The southern Taymyr Peninsula has been described as a possible hybridization zone between L. gmelinii and L. sibirica. Semerikov et al. [7] propose that L. gmelinii expanded into the range of L. sibirica after the Last Glacial Maximum. The neutral model of Currat et al. [83], predicts that introgression follows predominantly from the established species to the invading species and affects mostly organelle genomes experiencing low gene flow, such as the mitochondrial genome. Based on this assumption we hypothesize that the four individuals showing more distantly related haplotypes in the upper part of the mitochondrial haplotype network that also carry the L. gmelinii/L. cajanderi chloroplast genome might be either hybrids between L. gmelinii and L. sibirica or they might be introgressed after back-crossing with one of the parental species that hybridized. This could be tested in the future by analyzing nuclear genetic variation in these individuals [23,84], as the nuclear genome of L. sibirica has just been published [85] and work regarding the mitochondrial genome is in progress.

Finally, the chloroplast haplotypes display two star-like patterns in the lower part of the network. Star-like patterns are usually deduced as a result of population expansion following Slatkin and Hutchinson [86]. Consequently, the pattern could point towards two separate population expansion events, which is a further hypothesis that can be explored in future investigations.

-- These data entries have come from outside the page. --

-- ==== Sys2Proof/Laws/Still.lean ====
section
/-! SUPPORT. What the jobs, the host link and the mesh leave alone: `still` collects the key store, the lifecycle, the engines'
and the random number state, the meters and the ledger, power, tamper, self-test, the applet worlds and the global state; each
routine on their path keeps all of it, one lemma per routine. -/
set_option linter.unusedTactic false
set_option linter.unreachableTactic false
namespace Sys2Proof.Machine

/-- The groups of state that no job's own path writes. -/
def State.still (s : State) : GlbState × WldState × KeyState × LcsState × EngState × RngState × PwrState × Tab Lane × LdgState × TamState ×
    BstState × ReadPath × ReadPath :=
  (s.glb, s.wld, s.key, s.lcs, s.eng, s.rng, s.pwr, s.mtr, s.ldg, s.tam, s.bst, s.bar0, s.dap)

@[simp] theorem still_mk (s : State) (pending : List Instr) (freeCtr : Nat) (out : List Out) (time : TimeState) (orr : OrrState)
    (job : JobState) (car : CarState) (hlk : LinkState) (evt : EvtState) (dov : DovState) (msh : MshState) :
    (State.mk pending freeCtr out s.glb time orr job car hlk evt s.wld dov s.key s.lcs s.eng s.rng s.pwr s.mtr s.ldg msh s.tam s.bst s.bar0
      s.dap).still = s.still := rfl
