@[simp] theorem failView_raiseEv (code sev a b c : Nat) : failView (raiseEv code sev a b c s) = failView s := by simp [failView]
@[simp] theorem failView_attnAll (b : Nat) : failView (attnAll b s) = failView s := by simp [failView]
@[simp] theorem failView_modJob (j : Nat) (g : Job → Job) : failView (modJob j g s) = failView s := rfl
@[simp] theorem failView_markFinished (j : Nat) : failView (markFinished j s) = failView s := rfl
@[simp] theorem failView_giveBack (f n k : Nat) : failView (giveBack f n k s) = failView s := by simp [failView]
@[simp] theorem failView_writeEntry (f n : Nat) (e : Bool → Completion) : failView (writeEntry f n e s) = failView s := by simp [failView]

@[simp] theorem failView_jobEntry (j : Nat) (x : Job) (e : Bool → Completion) : failView (jobEntry j x e s) = failView s := by
  rw [jobEntry]
  split <;> simp

@[simp] theorem failView_releaseReserve (j : Nat) : failView (releaseReserve j s) = failView s := by
  unfold releaseReserve
  split
  · rfl
  · split <;> simp

@[simp] theorem failView_endJob (j status w0 w1 w2 : Nat) : failView (endJob j status w0 w1 w2 s) = failView s := by
  unfold endJob
  split
  · rfl
  · split <;> simp

/-- Without open requests the end of a job leaves none. -/
theorem reqs_endJob (h : s.dov.reqs = []) (j status w0 w1 w2 : Nat) : (endJob j status w0 w1 w2 s).dov.reqs = [] := by
  unfold endJob
  split
  · exact h
  · split
    · exact h
    · generalize hu : releaseReserve j _ = u
      have hreqs : u.dov.reqs = [] := by rw [← hu]; simp [h]
      show u.dov.reqs.filter _ = []
      rw [hreqs, List.filter_nil]

/-- A break leaves no open request. -/
theorem reqs_breakJobs : (breakJobs s).dov.reqs = [] := by
  unfold breakJobs
  extract_lets dov time pwr u
  have hu : u.dov.reqs = [] := rfl
  clear_value u
  rw [forEach]
  generalize liveJobs u = l
  induction l generalizing u with
  | nil => exact hu
  | cons e l ih =>
    refine ih _ ?_
    dsimp only
    split <;> split
    · simpa using hu
    · exact reqs_endJob _ (by simpa using hu) _ _ _ _ _
    · exact hu
    · exact reqs_endJob _ hu _ _ _ _ _

@[simp] theorem failView_breakJobs : failView (breakJobs s) = failView s := by
  unfold breakJobs
  refine (forEach_keeps failView _ _ (fun e u => ?_) _).trans rfl
  dsimp only
  split <;> split <;> simp

@[simp] theorem failView_dropWaiting : failView (dropWaiting s) = failView s :=
  forEach_keeps failView _ (fun j => endJob j 0x7001 0 0 0) (fun j u => failView_endJob u j _ _ _ _) _

@[simp] theorem failView_underTest (p : Nat) (f : Option Nat) : failView (underTest p f s) = failView s :=
  forEach_keeps failView _ (fun t => modTile t (fun x => { x with bistRun := f })) (fun _ _ => rfl) s

@[simp] theorem failView_abortBist (cause : Nat) : failView (abortBist cause s) = failView s := by
  unfold abortBist
  split
  · exact failView_dropWaiting s
  next r _ =>
    extract_lets p u v
    have hu : failView u = failView s := forEach_keeps failView _ _ (fun k w => by rfl) s
    have hv : failView v = failView s := (forEach_keeps failView _ (fun q => underTest q none) (fun q w => failView_underTest w q none) u).trans hu
    rw [failView_dropWaiting, failView_raiseEv]
    exact hv

theorem genRunning_copyTime : (copyTime s).time.genRunning = s.time.genRunning := by
  rw [copyTime]
  split <;> rfl
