-- ==== Sys2Proof/Machine/Step.lean ====
section
/-! DEFINITION. The step of the machine, and where it fetches: a command reaches the core only as a host write
to `CMD` (20_memory.md R62). -/

namespace Sys2Proof.Machine

/-- One step (40_command_protocol.md R90). -/
def step (s : State) : Host.Outcome State Fault Refusal := nextStep s

/-- `s` about to issue the command word of `nbits` bits `w`: the host's next access is the write of `w` to
`CMD`, and the core is idle, as it must be for that write to be accepted (40_command_protocol.md R91, R92;
log 2). -/
def State.withFetchWord (s : State) (nbits w : Nat) : State :=
  { s with
    status := { s.status with busy := false }
    inbox := wrEvent s.params.base .cmd (BitVec.ofNat 32 (w % 2 ^ nbits)) :: s.inbox }

end Sys2Proof.Machine
end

Conclusions and future directions

The Russian Far Northeast is characterized by notable environmental changes over a wide range of time-scales that probably originate from complex interactions between climate, permafrost and biota along with time-lags [87] and feedback mechanisms [88]. Genetic signatures of modern populations are only a snapshot in time and can thus only provide a limited understanding about past processes, the identification of glacial refugia, or the gain and loss of genetic variability. Natural archives such as permafrost or lake sediments often contain pollen or macrofossil evidence of Larix [8,9,89,90] and, even in the absence of macrofossils, traces of ancient DNA can be found. The de novo assembled organelle reference genomes, the novel polymorphisms we detected, and the derived chloroplast and mitochondrial haplotype networks presented in this study could be the starting point for more detailed investigations by screening modern populations across northeast Asia, and by screening ancient Larix DNA from sediments, single pollen grains, or macrofossils. Therefore, the generated sequence information provides a basis to design more specific genetic markers and probes for the targeted enrichment of the desired sequences from ancient samples. This would allow tracing haplotype changes not only in space but also back in time, which in turn would allow hypothesis testing, for example about the timing and extent of glacial range contractions and post-glacial population expansions including their genetic consequences (founder events, bottleneck effects) or about the biogeographic history, including possible competition between different Larix species during range expansions [7,10].

Supporting information

S1 Fig. Map showing the position of primer pairs for long-range PCRs.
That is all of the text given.